Царская свара (СИ)
Глава 15
Кобона
Иоанн Антонович
утро 8 июля 1764 года
Иван Антонович сглотнул, еле сдерживая тошноту. Странно — раньше почти спокойно смотрел на растерзанные тела жертв. Работа просто такая, не врач-патологоанатом и не судмедэксперт, но следователи по «важнякам» чего только не насмотрятся. Да и в Чечне порой такое приходилось видеть, что ночью в кошмарах просыпался, в холодном поту, с учащенным сердцебиением, от которого приходилось в рюмку капать из пузырька, чтобы «моторчик» немного успокоить.
А тут смотреть на три багровых обрубка не смог, затошнило. Лекари, числом в три ученых головы, устроили консилиум, пересыпая речь латынью и немецким. И все ради того, чтобы Иван Антонович с грехом пополам понял — процесс заживления не вызывает опасений, но следует…
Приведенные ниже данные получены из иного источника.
/-- TMR_CLEAR sets the count to 0, counting up. TIMER_CAPTURE from a pin takes the count, sets NEW, and counts an unread value it
overwrites. TIME_SNAP latches TIME, wall time and the counts, and counts itself.

TIMER_TICK of an enabled timer with no compare selected: the count moves by one between 0 and RELOAD and turns at either end; of a
timer not enabled with no period group waiting: nothing. -/
def Obligations.Timers : Prop :=
  (∀ s : State,
    (s.dev.served → ∀ n : Fin 8, completes (.tmrClear n) s fun x => x.reg (R.TMRn_COUNT n) = 0#32 ∧
      x.flag (F.TMRn_STAT_DIR n) = false ∧ s.dev.onlyRegs x [R.TMRn_COUNT n, R.TMRn_STAT n]) ∧
    (s.dev.phase = .running → ∀ (n : Fin 8) (k : Fin 2), 1 ≤ s.dev.fld (capSrc n k) → s.dev.fld (capSrc n k) ≤ 0x18 →
      completes (.timerCapture n k false) s fun x => x.reg (capReg n k) = s.dev.reg (R.TMRn_COUNT n) ∧ x.flag (capNew n k) = true ∧
        x.fld (capDir n k) = s.dev.fld (F.TMRn_STAT_DIR n) ∧
        x.fld (capOvf n k) = (if s.dev.flag (capNew n k) then min 255 (s.dev.fld (capOvf n k) + 1) else s.dev.fld (capOvf n k)) ∧
        s.dev.onlyRegs x [capReg n k, R.TMRn_CAPSTAT n]) ∧
    (s.dev.served → completes .timeSnap s fun x => x.reg R.SNAP_TIME_LO = BitVec.ofNat 32 s.dev.time ∧
      x.reg R.SNAP_TIME_HI = BitVec.ofNat 32 (s.dev.time / 2 ^ 32) ∧ x.reg R.SNAP_WALL_LO = BitVec.ofNat 32 s.dev.wall ∧
      x.reg R.SNAP_WALL_HI = BitVec.ofNat 32 (s.dev.wall / 2 ^ 32) ∧
      (∀ n, n < 8 → x.reg (R.TMRn_SNAPCNT n) = s.dev.reg (R.TMRn_COUNT n)) ∧
      x.fld F.TIME_SNAP_COUNT = (s.dev.fld F.TIME_SNAP_COUNT + 1) % 2 ^ (F.TIME_SNAP_COUNT.hi + 1 - F.TIME_SNAP_COUNT.lo) ∧
      x = { s.dev with regs := x.regs })) ∧
  (∀ (s : State) (n : Fin 8), s.dev.phase = .running → s.dev.applying = [] →
    (s.dev.flag (F.TMRn_CTL_ENABLE n) = false → completes (.timerTick n) s (· = s.dev)) ∧
    (s.dev.flag (F.TMRn_CTL_ENABLE n) = true → s.dev.fld (F.TMRn_CMPCFG_DIRS n) = 0 → completes (.timerTick n) s fun x =>
      let c := (s.dev.reg (R.TMRn_COUNT n)).toNat
      let r := (s.dev.reg (R.TMRn_RELOAD n)).toNat
      let down := s.dev.flag (F.TMRn_STAT_DIR n)
      (0 < c ∧ c < r → (x.reg (R.TMRn_COUNT n)).toNat = if down then c - 1 else c + 1) ∧
      (c = 0 → 0 < r → (x.reg (R.TMRn_COUNT n)).toNat = 1) ∧ (c = r → 0 < r → (x.reg (R.TMRn_COUNT n)).toNat = r - 1) ∧
      (r < c → (x.reg (R.TMRn_COUNT n)).toNat = c - 1) ∧ s.dev.onlyRegs x [R.TMRn_COUNT n, R.TMRn_STAT n]))

/-- WATCH_FORGET discards every baseline, and BASE_VALID reads 0. RECAL makes every calibration entry of its chain stale, so its CALMAP reads
0. GOV_RESTORE puts every limit register back to its ceiling, and the chains follow as after any change of limits (`limitsChanged`).
COEX_A_EN_WRITE of 0 in SHARED, where no carrier is on or waits, is ignored and recorded with CC_COEX_CONFIG. -/
def Obligations.ForgetRecalRestore : Prop :=
  ∀ s : State, s.dev.served →
    completes .watchForget s (fun x => (∀ p, x.sense p = {}) ∧ x.fld F.WATCH_STAT_BASE_VALID = 0 ∧
      x.attic = { s.dev.attic with ports := x.attic.ports } ∧ { s.dev with attic := x.attic }.onlyRegs x [R.WATCH_STAT]) ∧
    (∀ n : Fin 2, completes (.recal n) s fun x => (x.uhfc n).cal = (s.dev.uhfc n).cal.map (fun e => { e with stale := true }) ∧
      x.uhfc n = { s.dev.uhfc n with cal := (x.uhfc n).cal } ∧ (∀ m, m < 2 → m ≠ n.val → x.uhfc m = s.dev.uhfc m) ∧
      x.fld (F.UHFCn_CALMAP_HI_MAP n) = 0 ∧ x.fld (F.UHFCn_CALMAP_LO_MAP n) = 0 ∧
      { s.dev with uhf := x.uhf }.onlyRegs x [R.UHFCn_CALMAP_HI n, R.UHFCn_CALMAP_LO n, R.UHFCn_SYN_STAT n]) ∧
    completes .govRestore s (fun x => ∃ e : Dev, x = e.limitsChanged ∧
      let l := s.dev.gov.ceil
      e.fld F.GOV_UHF_PCOND = l.pcond % 512 ∧ e.fld F.GOV_UHF_EIRP = ofInt 16 l.eirp ∧
      e.fld F.GOV_TIME_DWELL_MAX = l.dwellMax % 65536 ∧ e.fld F.GOV_TIME_OFF_MIN = l.offMin % 65536 ∧
      e.fld F.GOV_HF_HF_LIMIT = ofInt 16 l.hfLimit ∧ e.fld F.GOV_HF_HF_TOTAL = l.hfTotal % 65536 ∧
      e.fld F.GOV_CHMASK_HI_MASK = l.chmask / 2 ^ 32 % 2 ^ 32 ∧ e.fld F.GOV_CHMASK_LO_MASK = l.chmask % 2 ^ 32 ∧
      e.fld F.GOV_CTL_DUTY_MAX = l.duty % 1024 ∧
      s.dev.onlyRegs e [R.GOV_UHF, R.GOV_TIME, R.GOV_HF, R.GOV_CHMASK_HI, R.GOV_CHMASK_LO, R.GOV_CTL]) ∧
    (s.dev.mode = Mode.shared → s.dev.flag F.COEX_CFG_A_EN = true →
      (∀ n, n < 2 → (s.dev.uhfc n).waitGrant = false ∧ s.dev.uhfOn n = false) →
      completes (.coexAEnWrite false) s fun x => x.flag F.COEX_CFG_A_EN = true ∧ x.fld F.SUP_CC_CODE = 0x1D ∧
        x.fld F.SUP_CC_SOURCE = 1 ∧ x.fld F.SUP_CC_SUBJECT = R.COEX_CFG ∧ x.uhf = s.dev.uhf)
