theorem Dev.QueueAndHistory.setQueue {d e : Dev} (h : d.QueueAndHistory e) (q : List Cmd) : d.QueueAndHistory (e.setQueue q) := by
  refine ⟨?_, fun a ha => ?_⟩
  · unfold Dev.setQueue Dev.showDepth
    exact (congrArg (fun y : Dev => ({ y with host := { y.host with cmdq := q } } : Dev).setFld F.HOST_STAT_QDEPTH q.length) h.1 :)
  · exact (Dev.reg_setFld_other ha).trans (h.2 a ha)

section request

variable {d : Dev} {handle id code : Nat} {payload : Bytes} {mac : Bool}

/-- A request, from the verdict of R300 on the state as it is. -/
theorem Dev.request_eq (hh : d.hasHistory handle) : d.request handle id code payload mac =
    (let d1 := d.onHistory handle fun h => { h with lastId := id }
     if d.requestCode handle id = 0 then
       (0, (d1.onHistory handle fun h =>
        { h with entries := { id := id, cmd := code, st := .queued } :: evictDone h.entries, newest := id }).setQueue
        (d.host.cmdq ++ [⟨handle, code, id, payload, d.time, mac⟩]))
     else if d.requestCode handle id = 1 then (1, d1.onHistory handle fun h => { h with dup := satAdd 0xFFFF h.dup 1 })
     else if d.requestCode handle id = Code.HOST_STALE then
       (d.requestCode handle id, d1.onHistory handle fun h => { h with stale := satAdd 0xFFFF h.stale 1 })
     else (d.requestCode handle id, d1)) := by
  have hhist := Dev.history_onHistory (d := d) (fun h => { h with lastId := id }) hh
  have hframe := d.onHistory_frame handle fun h => { h with lastId := id }
  have hcode : (d.onHistory handle fun h => { h with lastId := id }).requestCode handle id = d.requestCode handle id :=
    Dev.requestCode_congr (by rw [hhist]) (by rw [hhist]) (congrArg (fun x : Dev => x.host.cmdq) hframe :)
  have hq : ∀ g, ((d.onHistory handle fun h => { h with lastId := id }).onHistory handle g).host.cmdq = d.host.cmdq ∧
      ((d.onHistory handle fun h => { h with lastId := id }).onHistory handle g).time = d.time := fun g => by
    rw [Dev.onHistory_frame, hframe]
    exact ⟨rfl, rfl⟩
  unfold Dev.request
  simp only [hcode, (hq _).1, (hq _).2]

/-- A request that does not join the queue leaves it and the entries. -/
theorem Dev.request_refused (hh : d.hasHistory handle) (hr : d.requestCode handle id ≠ 0) :
    (d.request handle id code payload mac).1 = d.requestCode handle id ∧ d.QueueAndHistory (d.request handle id code payload mac).2 ∧
      (d.request handle id code payload mac).2.host.cmdq = d.host.cmdq ∧
      ((d.request handle id code payload mac).2.history handle).entries = (d.history handle).entries := by
  have hd1 := (Dev.QueueAndHistory.refl d).onHistory handle fun h => { h with lastId := id }
  have hq1 : (d.onHistory handle fun h => { h with lastId := id }).host.cmdq = d.host.cmdq :=
    (congrArg (fun x : Dev => x.host.cmdq) (d.onHistory_frame handle _) :)
  have hhist := Dev.history_onHistory (d := d) (fun h => { h with lastId := id }) hh
  have hh1 : (d.onHistory handle fun h => { h with lastId := id }).hasHistory handle := Dev.hasHistory_onHistory hh
  rw [Dev.request_eq hh]
  generalize d.onHistory handle (fun h => { h with lastId := id }) = d1 at hd1 hhist hh1 hq1
  have hkeep : ∀ g : History → History, (∀ h, (g h).entries = h.entries) → (d1.onHistory handle g).host.cmdq = d.host.cmdq ∧
      ((d1.onHistory handle g).history handle).entries = (d.history handle).entries := fun g hg => by
    rw [Dev.history_onHistory g hh1, hg, hhist]
    exact ⟨(congrArg (fun x : Dev => x.host.cmdq) (d1.onHistory_frame handle g) :).trans hq1, rfl⟩
  dsimp only
  rw [if_neg hr]
  split
  next h => exact ⟨h.symm, hd1.onHistory handle fun h => { h with dup := satAdd 0xFFFF h.dup 1 }, hkeep _ fun _ => rfl⟩
  split
  · exact ⟨rfl, hd1.onHistory handle fun h => { h with stale := satAdd 0xFFFF h.stale 1 }, hkeep _ fun _ => rfl⟩
  · exact ⟨rfl, hd1, hq1, by rw [hhist]⟩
Перечень необходимых лечебных мероприятий был длинный, как приговор. Но все закончилось тем, что одного из них временно назначили лейб-медиком. И седой немец, довольно пожилой и, судя по ухваткам, самый опытный, приступил к лечению. При этом пыжась от важности — все же одна из высоких придворных должностей ему на халяву досталась — медленно обработал какой-то гнусно пахучей мазью обрубки и чистой тряпицей (бинтов не было в помине), перевязал культю из трех обрубков в пару сантиметров длинны каждый. «Косынку» одобрил, настоятельно попросив не тревожить руку и не мочить водой пальцы.
— Данке шен, майн либен лейб-артц оберст, — пошутил Иван Антонович, заставив лекаря хлопать ресницами. Уж больно тот был похож на полковника «Мозгляка», известного под этим прозвищем редкостного гниду, карьериста и наушника. Бывают двойники по внешности и при жизни, и даже разорванные столетиями.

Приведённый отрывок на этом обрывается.